2) The impact of the breach on the Charter-protected interests of the accused
[32] The second line of inquiry demands a consideration of the seriousness of the breach from the perspective of the accused. The impact of a breach may range from fleeting and technical to profoundly intrusive. The Crown properly conceded in the court below and before me that this line of inquiry points towards exclusion. I adopt the comments by Green J. in, a similar case, R. v. Ramnath 2018 ONCJ 853 at para. 54:
The scope of justifiable police conduct will be determined by what is reasonably necessary in the circumstances of these interactions bearing in mind the expectation that it is to be a minimal intrusion on a detainee's liberty interests before they have been arrested. State agents applying handcuffs to a detainee is an inherently coercive physical restraint and a significant interference with a person's liberty and human dignity. Mr. Ramnath was coherent, polite and cooperative. Leaving him in handcuffs throughout his interactions with the police was both unjustifiable and needlessly degrading. [emphasis in the original]

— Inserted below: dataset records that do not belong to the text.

/-- The own fields of a register written. -/
def ownFields (s : State) (a v : Nat) (hw : HwUpdate) (fs : List RegField) : State :=
  let own := fs.filter fun f => decide (f.home = .own)
  if own.isEmpty then s
  else s.putReg a (own.foldl (fun w f => clearBits w f.mask ||| s.ownBits a v hw f) (s.reg a))

/-! ### Fields that hold objects -/

/-- What a written field makes of its object's bytes; none where it leaves them. -/
def objField (fs : List RegField) (v : Nat) (f : RegField) : Option (Obj × Nat × (List Byte → List Byte)) :=
  let x := f.of v
  if f.acc ≠ .rw ∨ ¬ f.ok x then none
  else
    match f.home with
    | .obj o i sh =>
      some (o, i, fun bs =>
        if o.info.ty.isSigned then beBytes bs.length (twos (8 * bs.length) (signed (f.hi - f.lo + 1) x))
        else beBytes bs.length (putBits (sh + (f.hi - f.lo)) sh (beNat bs) x))
    | .octw o i k => some (o, i, fun bs => bs.take k ++ beBytes 4 x ++ bs.drop (k + 4))
    | .temp o i => some (o, i, fun bs => beBytes bs.length (twos (8 * bs.length) (-((-(signed 16 x) * 1000) / 64))))
    | .nulFlag o i null vh vl pol =>
      let y := v / 2 ^ vl % 2 ^ (vh - vl + 1)
      let fits : Bool := fs.all fun g => match g.home with | .nulVal _ _ _ => g.ok y | _ => true
      if (x == 1) == pol then some (o, i, fun bs => beBytes bs.length null)
      else if fits then some (o, i, fun bs => beBytes bs.length y)
      else none
    | _ => none

/-- The objects of a written register with the bytes that the write gives them; those that it does not change are left
out, but for a counter that is loaded. -/
def objWrites (s : State) (v : Nat) (fs : List RegField) : List Setting :=
  let add (ws : List Setting) (x : Obj × Nat × (List Byte → List Byte)) : List Setting :=
    let (o, i, f) := x
    if ws.any fun w => w.obj == o && w.inst == i then
      ws.map fun w => if w.obj == o && w.inst == i then { w with value := f w.value } else w
    else ws ++ [⟨o, i, f (s.shown o i)⟩]
  ((fs.filterMap (objField fs v)).foldl add []).filter fun w => w.obj == .counterValue || w.value != s.shown w.obj w.inst

/-- The objects whose registers keep their values where a value is outside the object's range. -/
def limited : List Obj :=
  [.channelPloamPerFrame, .channelGeneration, .channelUpSearchWindow, .channelPrbsPattern, .channelLoopMode,
   .channelLossBursts, .channelRogueAction, .channelTrimPercent, .channelEpochFrames, .overheadBytes, .uplinkQuadMode,
   .uplinkWakeMode, .uplinkMacsecValidate, .uplinkLoop, .uplinkFlowControl, .uplinkMaxFrame, .caseTempWarn]

/-- The limits that a block's own tables state for an object's field; `t` has every value of the write. -/
def blockLimit (s t : State) (w : Setting) : Bool :=
  let i := w.inst
  let val := w.obj.info.ty.parse w.value
  (!limited.contains w.obj || w.obj.info.inRange val) &&
  match w.obj with
  | .channelReachMin | .channelReachMax | .channelQuietLength => geometryOk t i
  | .uplinkFec => fecOk (t.quadMode i) (beNat w.value)
  | .wickIncrement =>
    let d : Int := (beNat w.value : Int) - nominalInc
    decide (-incSpan ≤ d ∧ d ≤ incSpan)
  | o =>
    (blockOfObj o != 9 || s.sumpCheck t o i == Abort.ok) && (blockOfObj o != 11 || s.psgCheck t o i == Abort.ok)
where
  /-- The block whose limits bind an object: Sump 9, Passage 11, another 0. -/
  blockOfObj (o : Obj) : Nat :=
    if ([.poolEnable, .poolFallback, .poolCells, .poolNoticeCells, .poolPressureCells, .poolShedCells, .poolHysteresisCells,
        .requesterPool, .requesterMinCells, .requesterMaxCells] : List Obj).contains o then 9
    else if ([.passageDeviceId, .passageHopLimit, .passageRingPorts, .passagePortEnable, .passageLaneEnable, .passageRoute]
        : List Obj).contains o then 11
    else 0

/-- The effect of an Immediate-class object's register; the selection of a disabled counter is stored as written, and LOOP
leaves PRBS_EN as it stands. -/
def rawEff (o : Obj) : Eff :=
  match o with
  | .counterEvent | .counterInstance | .counterMode => storeEff o
  | .channelLoopMode => loopSet
  | o => settingEff o

/-- One object of a written register taken, but for those that `takeSettings` takes together. -/
def takeOne (s : State) (a : Nat) (hw : HwUpdate) (w : Setting) : State :=
  match w.obj with
  | .wickIncrement => (s.putInc (beNat w.value)).setClk fun c => { c with slewed := 0 }
  | .counterValue =>
    let inc := if hw.mask = 0 then 0 else hw.value.toNat
    (loadEff inc s 0 w.inst (beBytes 8 (s.reg (a + 4) / 65536 * 4294967296 + beNat w.value % 4294967296))).1
  | .grantVoteEnable => s.setGr fun g => { g with voteLater := some (beNat w.value == 1) }
  | o => (rawEff o s 0 w.inst w.value).1

/-- Whether a setting of a register is taken by itself. -/
def takenAlone (hw : HwUpdate) (w : Setting) : Bool :=
  settingNow w || w.obj == .wickIncrement || (w.obj == .grantVoteEnable && hw.mask.getLsbD 1)

/-- The objects of a written register taken, within the block's limits. -/
def objFields (s : State) (a v : Nat) (hw : HwUpdate) (fs : List RegField) : State :=
  let ws := s.objWrites v fs
  let t := ws.foldl putSetting s
  let ws := ws.filter fun w => s.blockLimit t w
  let s := s.takeSettings (ws.filter fun w => !takenAlone hw w)
  (ws.filter fun w => takenAlone hw w).foldl (fun u w => u.takeOne a hw w) s

/-- W1C bits that are an object's: FAULT_CAUSE, and the overflow flags of a unit. -/
def objClears (s : State) (v : Nat) (hw : HwUpdate) (fs : List RegField) : State :=
  fs.foldl (fun u f =>
    match f.home, f.acc with
    | .obj .faultCause _ _, .w1c => u.causeClear (v &&& f.mask) (hw.value.toNat &&& hw.mask.toNat &&& f.mask)
    | .obj o i _, .w1c =>
      if hw.mask.getLsbD f.lo ∧ hw.value.getLsbD f.lo then u.put o i 1 else if f.of v = 1 then u.put o i 0 else u
    | _, _ => u) s

/-! ### TM_PARAM (R289) -/

/-- The rate and burst objects of the record that TM_PARAM_SEL selects, with its instance and, for a node, its level. -/
def paramObjs (sel : Nat) : Option ((Obj × Obj) × (Obj × Obj) × Nat × Option Level) :=
  let i := sel % 65536
  let node (l : Level) (j : Nat) : Option ((Obj × Obj) × (Obj × Obj) × Nat × Option Level) :=
    some ((Node.cRate l, Node.cBurst l), (Node.pRate l, Node.pBurst l), j, some l)
  match sel / 1048576 % 8 with
  | 0 => if i < 32768 then node .queue i else none
  | 1 => if i < 8192 then node .terminal i else none
  | 2 =>
    if i < 96 then node .cg i else if i < 128 then node .tree (i - 96) else if i = 128 then node .aggregate 0
    else if i < 149 then node .port (i - 129) else none
  | 3 => if i < 160 then node .tx i else none
  | 4 => some ((.policerCir, .policerCbs), (.policerPir, .policerPbs), i, none)
  | _ => none

/-- TM_PARAM_CMD.READ. -/
def paramRead (s : State) : State :=
  match paramObjs (s.reg Reg.tmParamSel) with
  | some (c, p, i, _) =>
    [c.1, c.2, p.1, p.2].zipIdx.foldl (fun u x => u.putReg (Reg.tmParamData x.2) (s.n x.1 i)) s
  | none => s

/-- TM_PARAM_CMD.WRITE_C and WRITE_P: rate and burst within the checks of R276 and R281, and the bucket reset as ZERO
says. -/
def paramWrite (s : State) (peak : Bool) : State :=
  let sel := s.reg Reg.tmParamSel
  let zero : Bool := sel / 16777216 % 2 == 1
  match paramObjs sel with
  | some (c, p, i, l) =>
    let (rate, burst) := if peak then p else c
    let at_ := if peak then 2 else 0
    let ws : List (Obj × Nat) := [(rate, s.reg (Reg.tmParamData at_)), (burst, s.reg (Reg.tmParamData (at_ + 1)))]
    let t := ws.foldl (fun u w => u.put w.1 i w.2) s
    let ok := ws.filter fun w => w.1.info.inRange (.num w.2) && s.trafficCheck t w.1 i == Abort.ok
    if ok.isEmpty then s
    else
      let s := ok.foldl (fun u w => u.put w.1 i w.2) s
      match l with
      | some l => s.tokenReset l i peak zero
      | none =>
        let v : Int := if zero then 0 else s.num burst i * byteUnits
        s.setPolicer i (if peak then { s.policer i with p := v } else { s.policer i with c := v })
  | none => s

3) Society's interest in the adjudication of the case on the merits
[33] Excluding this evidence will lead to the appellant being acquitted. “It must be remembered that the exclusion of relevant and reliable evidence can undermine the truth-seeking function of the justice system, "thus bringing the administration of justice into disrepute": Grant, at para. 81” R. v. Herta, 2018 ONCA 927, at para. 72.
[34] This factor clearly weighs towards inclusion.
4) The balancing
[35] The s. 24(2) analysis requires a balancing of all these factors and all these circumstances, there are no automatic rules, there is no mathematic formula. As stated by the Court of Appeal in R. v. Thompson, 2020 ONCA 264 at paras. 106 and 107:
The final step under the s. 24(2) analysis involves balancing the factors under the three lines of inquiry to assess the impact of admission or exclusion of the evidence on the long-term repute of the administration of justice. Such balancing involves a qualitative exercise, one that is not capable of mathematical precision: Harrison, at para. 36.
If, however, the first two inquiries together make a strong case for exclusion, the third inquiry "will seldom if ever tip the balance in favour of admissibility": Le, at para. 142; Paterson, at para. 56; and McSweeney, at para. 81.
[36] The breath readings are reliable evidence. Excluding it will result in the appellant’s acquittal. There is a public interest in “combatting drinking and driving cases;” R v McColman, at para. 89. However, despite this, the combination of all the factors and all the lines of inquiry require that the evidence be excluded. The handcuffing of the appellant pre-arrest was completely unnecessary and degrading. The court cannot condone this conduct. The admission of the evidence in this case would bring the administration of justice into disrepute. The evidence is excluded.
Conclusion
[37] The appeal is allowed, the conviction is set aside and the appellant is acquitted.
Justice H. Leibovich
Released: June 1, 2022
OSHAWA COURT FILE NO.: CR-19-15223-00AP
DATE: 2022 06 01
ONTARIO
SUPERIOR COURT OF JUSTICE
HER MAJESTY THE QUEEN
Applicant (Respondent
on Appeal)
– and –
SHANE VINE
Defendant (Appellant)
REASONS FOR DECISION on summary conviction appeal
LEIBOVICH J.
Released: June 1, 2022
[^1]: The Crown also seeks to rely on R. v. Manchulenko as authority that the Court is allowed to consider Charter compliant behaviour. With respect, the “fresh start” prodigy of cases has no application to the facts in this case.